# What is being asked:
All lines holding the string "script" should be copied from the data below.

*** Begin section ***

-- ==== Sys2Proof/Machine/State.lean ====
section
/-! DEFINITION. The state, as plain data: the core's registers and hidden state (10_state.md), the configuration
(R48), the transport with its device (20_memory.md R96, R104), the event history (00_scope.md R16), and the host's
accesses. INVENTORY.md lists every field with its rule and its reset value. -/

namespace Sys2Proof.Machine

/-- The error kinds (60_exceptions.md R301). Code 7 is reserved and has no constructor. -/
inductive ErrKind where
  | none
  | integrity
  | policy
  | presence
  | timeout
  | authentication
  | illegal
  deriving DecidableEq, Repr

/-- `cont.kind` (10_state.md R41). -/
inductive ReadKind where
  | page
  | raw
  deriving DecidableEq, Repr

/-- The continuity record (10_state.md R41). -/
structure Cont where
  valid : Bool
  bank : Nat
  kind : ReadKind
  next : Nat
  deriving DecidableEq, Repr

/-- `sp.phase` (10_state.md R42). -/
inductive SpPhase where
  | idle
  | staged
  | confirmed
  | unknown
  deriving DecidableEq, Repr

/-- The scratchpad record (10_state.md R42). -/
structure Scratch where
  phase : SpPhase
  bank : Nat
  ta : HWord
  es : Byte
  data : List Byte
  deriving DecidableEq, Repr

/-- `sp.n` (10_state.md R42; DEDUCED, log entry 19). -/
def Scratch.n (p : Scratch) : Nat := p.data.length

/-- `auth_state` (10_state.md R44). -/
inductive AuthState where
  | noSecret
  | secretInstalling
  | secretBound
  | secretActive
  deriving DecidableEq, Repr

/-- The trigger of `T.set_power_mode` (00_scope.md R16). -/
inductive Trigger where
  | afterNextByte
  deriving DecidableEq, Repr

/-- A transport event with the answer it got (00_scope.md R16). -/
inductive Event where
  | reset
  | select (rom : List Byte) (resume answer : Bool)
  | exchange (out answer : List Byte)
  | putByte (b : Byte)
  | getByte (answer : Byte)
  | setPowerMode (ms : Nat) (trigger : Trigger)
  | startPowerDelivery
  | sleep (ms : Nat)
  deriving DecidableEq, Repr

/-- The answers an oracle will give (20_memory.md R96): one list for each kind of question, used in order. Past the end
of a list an answer is a free value (DESIGN CHOICE, log entry 5). -/
structure Oracle where
  selects : List Bool
  exchanges : List (List Byte)
  gets : List Byte
  deriving DecidableEq, Repr

/-- `mode` of the reference device model (20_memory.md R104). -/
inductive RdmMode where
  | busy
  | alt
  | reject
  | idle
  deriving DecidableEq, Repr

/-- The stream a further exchange continues (20_memory.md R105, R107, R108, R114; DESIGN CHOICE, log entry 18). -/
inductive RdmStream where
  | none
  | page (bank : Nat)
  | raw
  | mac (mac : List Byte)
  /-- after a frame that reads a page with CRC and with a signature alike: 22 bytes more ask for the MAC, others for a page -/
  | pageOrMac (bank : Nat) (mac : List Byte)
  deriving DecidableEq, Repr

/-- The reference device model's state (20_memory.md R104; DESIGN CHOICE, log entry 18). -/
structure Rdm where
  /-- `M`; an unlisted byte is 0xFF -/
  mem : Memory
  /-- `SPD.buf`, by scratchpad offset; an unlisted byte is 0x00 -/
  spBuf : Memory
  /-- `SPD.ta` -/
  spTa : HWord
  /-- `SPD.es` -/
  spEs : Byte
  /-- `SPD.valid` -/
  spValid : Bool
  /-- the bank by whose command bytes the scratchpad was last written (R105, R109; log entry 35) -/
  spBank : Nat
  /-- `SEC`, byte j of slot s at 8 s + j; an unlisted byte is 0x00 -/
  sec : Memory
  /-- `dsec` -/
  dsec : List Byte
  /-- `X`, byte i of page p of bank b at (256 b + p) * 16 + i; an unlisted byte is 0xFF -/
  extra : Memory
  /-- `present` -/
  present : Bool
  /-- `ptr` -/
  ptr : Option Nat
  /-- `mode` -/
  mode : RdmMode
  /-- a select has answered true and no exchange has followed it (R105) -/
  selected : Bool
  /-- the stream in progress -/
  stream : RdmStream
  /-- a commit frame whose last byte is still to come by `T.put_byte` (R112) -/
  pending : List Byte
  /-- the ROM id of the last select (R111, R114) -/
  rom : List Byte
  /-- a test's `script` (95_test_vectors.md section 1.5) -/
  script : List Byte
  /-- a test's `flip` (95_test_vectors.md section 1.5, R115) -/
  flip : Option (Nat × Byte)
  deriving DecidableEq, Repr

/-- The transport and the device behind it (20_memory.md R96, R104). -/
inductive Device where
  | oracle (o : Oracle)
  | reference (r : Rdm)
  deriving DecidableEq, Repr

/-- The width of a host access (20_memory.md R73). -/
inductive Width where
  | b8
  | b16
  | b32
  deriving DecidableEq, Repr

/-- An access of the host to the core's port (20_memory.md R71, R73). -/
inductive HostAccess where
  | read (off : Nat) (width : Width)
  | write (off : Nat) (width : Width) (value : Word)
  deriving DecidableEq, Repr

/-- An access the host will make. `early = none`: it waits until the core is idle. `early = some k`: if a command runs,
it lands as soon as that command has issued `k` transport events (10_state.md R51; DESIGN CHOICE, log entry 2). -/
structure HostOp where
  access : HostAccess
  early : Option Nat
  deriving DecidableEq, Repr

/-- The state of the core and of what stands beside it. -/
structure State where
  /-- the configuration (R48): no step changes it -/
  cfg : Config
  /-- `STATUS.BUSY` (R31, R34) -/
  busy : Bool
  /-- `STATUS.DONE` (R34) -/
  done : Bool
  /-- `STATUS.ERR` (R34) -/
  err : ErrKind
  /-- `RESULT` = x[4] (R32) -/
  result : Word
  /-- `ARG0..ARG3` = x[0..3] (R32) -/
  arg0 : Word
  arg1 : Word
  arg2 : Word
  arg3 : Word
  /-- `crc8_acc` (R35) -/
  crc8 : Byte
  /-- `crc16_acc` (R36) -/
  crc16 : HWord
  /-- `WVERIFY` (R37) -/
  wverify : Word
  /-- `ROM_LO`, `ROM_HI`, `rom_valid` (R38) -/
  romLo : Word
  romHi : Word
  romValid : Bool
  /-- `speed_verified`, `resume_eligible` (R40) -/
  speedVerified : Bool
  resumeEligible : Bool
  /-- `cont` (R41) -/
  cont : Cont
  /-- `sp` (R42) -/
  sp : Scratch
  /-- `auth_state` (R44) -/
  auth : AuthState
  /-- `host_secret` (R45) -/
  hostSecret : List Byte
  /-- `DATA` by buffer offset (R47) -/
  data : Memory
  /-- how many transport events the running command has issued (R31) -/
  issued : Nat
  /-- the transport and the device (R49) -/
  dev : Device
  /-- every transport event so far, oldest first (00_scope.md R16) -/
  events : List Event
  /-- the accesses the host will make, in order -/
  host : List HostOp
  /-- what the port has answered to host reads, oldest first -/
  answers : List Word
  /-- how many free values have been drawn -/
  draws : Nat
  deriving DecidableEq, Repr

/-- Why the machine stops with a fault. -/
inductive Fault where
  /-- raised by the host port on an access at `off` outside 0x000..0x1FF when `HOST_DECODE` is a bus error
  (20_memory.md R71, 93_implementation_defined.md I5; DESIGN CHOICE, log entry 14); safe -/
  | hostBusError (off : Nat)
  deriving DecidableEq, Repr

/-- Why the machine has no next state. -/
inductive Refusal where
  /-- raised by an arm of `exec` whose instruction has no meaning yet; safe -/
  | notModelled (mnemonic : String)
  /-- raised by the host port on a narrow or misaligned access to a register or a misaligned access to DATA, which
  20_memory.md R73 says a model refuses (I4); safe -/
  | undefinedHostAccess (off : Nat)
  /-- raised by `step` when the configuration is not well-formed, which 00_scope.md R9 says a model refuses (I16); safe -/
  | illFormedConfig
  deriving DecidableEq, Repr

/-- The core after a power-on reset (70_reset_and_hazards.md R331), for any configuration and device, with an empty
event history and no host access pending. -/
def State.powerOn (c : Config) (d : Device) : State where
  cfg := c
  busy := false
  done := false
  err := .none
  result := 0
  arg0 := 0
  arg1 := 0
  arg2 := 0
  arg3 := 0
  crc8 := 0x00
  crc16 := 0x0000
  wverify := wverifyMask c
  romLo := 0
  romHi := 0
  romValid := false
  speedVerified := false
  resumeEligible := false
  cont := ⟨false, 0, .page, 0⟩
  sp := ⟨.idle, 0, 0, 0, []⟩
  auth := .noSecret
  hostSecret := rep 0x00 8
  data := []
  issued := 0
  dev := d
  events := []
  host := []
  answers := []
  draws := 0

/-- The machine right after a power-on reset, with the reference configuration and an oracle none of whose answers is
listed (DESIGN CHOICE, log entries 3 to 6, 9 and 20). -/
def State.reset : State := State.powerOn refConfig (.oracle ⟨[], [], []⟩)

end Sys2Proof.Machine
end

*** End section ***

# Task result:
  /-- a test's `script` (95_test_vectors.md section 1.5) -/
  script : List Byte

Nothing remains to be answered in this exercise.